## EXERCISE REQUIREMENTS
Below are some records. Print exactly the lines between the one holding "s.pending := rfl" and the one holding "s.free := rfl", inclusive, and nothing else.
*** MATERIAL FOR THIS EXERCISE ***
/-! ### emit changes out alone -/

@[simp] theorem State.emit_pending (o : Out) : (s.emit o).pending = s.pending := rfl
@[simp] theorem State.emit_now (o : Out) : (s.emit o).now = s.now := rfl
@[simp] theorem State.emit_free (o : Out) : (s.emit o).free = s.free := rfl
@[simp] theorem State.emit_regs (o : Out) : (s.emit o).regs = s.regs := rfl
@[simp] theorem State.emit_heldLow (o : Out) : (s.emit o).heldLow = s.heldLow := rfl
@[simp] theorem State.emit_latchedHigh (o : Out) : (s.emit o).latchedHigh = s.latchedHigh := rfl
@[simp] theorem State.emit_mem (o : Out) : (s.emit o).mem = s.mem := rfl
@[simp] theorem State.emit_bell (o : Out) : (s.emit o).bell = s.bell := rfl
@[simp] theorem State.emit_slots (o : Out) : (s.emit o).slots = s.slots := rfl
@[simp] theorem State.emit_credits (o : Out) : (s.emit o).credits = s.credits := rfl
@[simp] theorem State.emit_shares (o : Out) : (s.emit o).shares = s.shares := rfl
@[simp] theorem State.emit_counters (o : Out) : (s.emit o).counters = s.counters := rfl
@[simp] theorem State.emit_ctxs (o : Out) : (s.emit o).ctxs = s.ctxs := rfl
@[simp] theorem State.emit_heavy (o : Out) : (s.emit o).heavy = s.heavy := rfl
@[simp] theorem State.emit_copies (o : Out) : (s.emit o).copies = s.copies := rfl
@[simp] theorem State.emit_cpdId (o : Out) : (s.emit o).cpdId = s.cpdId := rfl
@[simp] theorem State.emit_memSt (o : Out) : (s.emit o).memSt = s.memSt := rfl
@[simp] theorem State.emit_dports (o : Out) : (s.emit o).dports = s.dports := rfl
@[simp] theorem State.emit_parts (o : Out) : (s.emit o).parts = s.parts := rfl
@[simp] theorem State.emit_partCmds (o : Out) : (s.emit o).partCmds = s.partCmds := rfl
@[simp] theorem State.emit_queues (o : Out) : (s.emit o).queues = s.queues := rfl
@[simp] theorem State.emit_pci (o : Out) : (s.emit o).pci = s.pci := rfl
@[simp] theorem State.emit_reeveInts (o : Out) : (s.emit o).reeveInts = s.reeveInts := rfl
@[simp] theorem State.emit_conns (o : Out) : (s.emit o).conns = s.conns := rfl
@[simp] theorem State.emit_paths (o : Out) : (s.emit o).paths = s.paths := rfl
@[simp] theorem State.emit_wqes (o : Out) : (s.emit o).wqes = s.wqes := rfl
@[simp] theorem State.emit_recvs (o : Out) : (s.emit o).recvs = s.recvs := rfl
@[simp] theorem State.emit_regions (o : Out) : (s.emit o).regions = s.regions := rfl
@[simp] theorem State.emit_flt (o : Out) : (s.emit o).flt = s.flt := rfl
@[simp] theorem State.emit_fab (o : Out) : (s.emit o).fab = s.fab := rfl
@[simp] theorem State.emit_blk (o : Out) : (s.emit o).blk = s.blk := rfl
@[simp] theorem State.emit_ciph (o : Out) : (s.emit o).ciph = s.ciph := rfl
@[simp] theorem State.emit_evlog (o : Out) : (s.emit o).evlog = s.evlog := rfl
@[simp] theorem State.emit_pwr (o : Out) : (s.emit o).pwr = s.pwr := rfl
@[simp] theorem State.emit_rv (o : Out) : (s.emit o).rv = s.rv := rfl
@[simp] theorem State.emit_tst (o : Out) : (s.emit o).tst = s.tst := rfl
@[simp] theorem State.emit_hostBlobs (o : Out) : (s.emit o).hostBlobs = s.hostBlobs := rfl
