theorem meets_CoprocessorInstructionsComplete :
    (∃ (s : State) (c : Nat) (f : CForm) (r : State × List Nat × Nat) (t : State), s.canIssue c f.len ∧ f.ok = true ∧ c < 288
      ∧ s.descriptor c (s.ctx c) (f.ca (s.ctx c)) 64 = .ok r ∧ r.1.offerMop c (s.ctx c) (wordsOf r.2.1) = some t) ∧
    (∃ (s : State) (c : Nat) (f : CForm) (r : State × List Nat × Nat), s.canIssue c f.len ∧ f.ok = true ∧ c < 288 ∧
      s.descriptor c (s.ctx c) (f.ca (s.ctx c)) 64 = .ok r ∧ r.1.offerMop c (s.ctx c) (wordsOf r.2.1) = none) ∧
    (∃ (s : State) (c : Nat) (f : CForm) (r : State × List Nat × Nat) (t : State), s.canIssue c f.len ∧ f.ok = true ∧
      s.descriptor c (s.ctx c) (f.ca (s.ctx c)) 32 = .ok r ∧ r.1.offerCpd c (s.ctx c) (wordsOf r.2.1) = some t) ∧
    (∃ (s : State) (c : Nat) (f : CForm) (r : State × List Nat × Nat), s.canIssue c f.len ∧ f.ok = true ∧ s.descriptor c
      (s.ctx c) (f.ca (s.ctx c)) 32 = .ok r ∧ r.1.offerCpd c (s.ctx c) (wordsOf r.2.1) = none) ∧
    (∃ (s : State) (c : Nat) (f : CForm) (r : State × List Nat × Nat), s.canIssue c f.len ∧ f.ok = true ∧ 288 ≤ c ∧
      s.descriptor c (s.ctx c) (f.ca (s.ctx c)) 64 = .ok r) ∧
    (∃ (s : State) (c : Nat), s.canIssue c 4 ∧ c < 288) ∧
    (∃ (s t : State) (c : Nat) (f : CForm) (bs : List Nat), s.canIssue c f.len ∧ f.ok = true ∧ isIoc c = true ∧ (s.ctx
      c).x.toNat ≤ 65536 ∧ s.coreBytes c (s.ctx c) (f.ca (s.ctx c)) (s.ctx c).x.toNat = .ok (t, bs)) ∧
    (∃ (s t u : State) (c : Nat) (f : CForm) (bs key : List Nat), s.canIssue c f.len ∧ f.ok = true ∧ isIoc c = true ∧ (s.ctx
      c).x.toNat ≤ 36 ∧ s.coreBytes c (s.ctx c) (f.ca (s.ctx c)) (s.ctx c).x.toNat = .ok (t, bs) ∧ t.coreBytes c (s.ctx c)
      (s.ctx c).y.toNat ((s.ctx c).x.toNat + 4) = .ok (u, key)) ∧
    (∃ (s t : State) (c : Nat) (f : CForm) (bs : List Nat), s.canIssue c f.len ∧ f.ok = true ∧ isIoc c = true ∧ s.coreBytes c
      (s.ctx c) (f.ca (s.ctx c)) 64 = .ok (t, bs)) ∧
    (∃ (s t : State) (c len cost since : Nat) (w : List Nat), c < 321 ∧ (((s.ctx c).run = .waiting (.mopRoom w len cost)
      since ∧ s.offerMop c (s.ctx c) w = some t) ∨ ((s.ctx c).run = .waiting (.cpdRoom w len cost) since ∧ s.offerCpd c
      (s.ctx c) w = some t) ∨ ((s.ctx c).run = .waiting (.ciphRoom w len cost) since ∧ s.takeCiph c w = t))) :=
  ⟨⟨running 0 1, 0, addrForm 64, (running 0 1, List.replicate 64 0, 1), ((running 0 1).offerMop 0 ((running 0 1).ctx 0) (List.replicate 16 0)).getD up, by decide⟩,
   ⟨unmapped, 0, addrForm 64, (unmapped, List.replicate 64 0, 1), by decide⟩,
   ⟨running 0 1, 0, addrForm 64, (running 0 1, List.replicate 32 0, 1), ((running 0 1).offerCpd 0 ((running 0 1).ctx 0) (List.replicate 8 0)).getD up, by decide⟩,
   ⟨fullCopy, 0, addrForm 64, (fullCopy, List.replicate 32 0, 1), by exact ⟨by decide, by decide, rfl, rfl⟩⟩,
   ⟨running 288 1, 288, addrForm 64, (running 288 1, List.replicate 64 0, 1), by decide⟩,
   ⟨running 0 1, 0, by decide⟩,
   ⟨running 288 1, running 288 1, 288, addrForm 64, [], by decide⟩,
   ⟨running 288 1, running 288 1, running 288 1, 288, addrForm 64, [], [0, 0, 0, 0], by decide⟩,
   ⟨running 288 1, running 288 1, 288, { addrForm 64 with d16 := 64 }, List.replicate 64 0, by decide⟩,
   ⟨(running 288 1).setCtx 288 { Ctx.reset with run := .waiting (.ciphRoom (List.replicate 16 0) 4 5) 0 }, ((running 288 1).setCtx 288 { Ctx.reset with run := .waiting (.ciphRoom (List.replicate 16 0) 4 5) 0 }).takeCiph 288 (List.replicate 16 0), 288, 4, 5, 0, List.replicate 16 0, by decide⟩⟩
*** End of MATERIAL FOR THIS EXERCISE ***
## ANSWER FOR THE TASK
@[simp] theorem State.emit_pending (o : Out) : (s.emit o).pending = s.pending := rfl
@[simp] theorem State.emit_now (o : Out) : (s.emit o).now = s.now := rfl
@[simp] theorem State.emit_free (o : Out) : (s.emit o).free = s.free := rfl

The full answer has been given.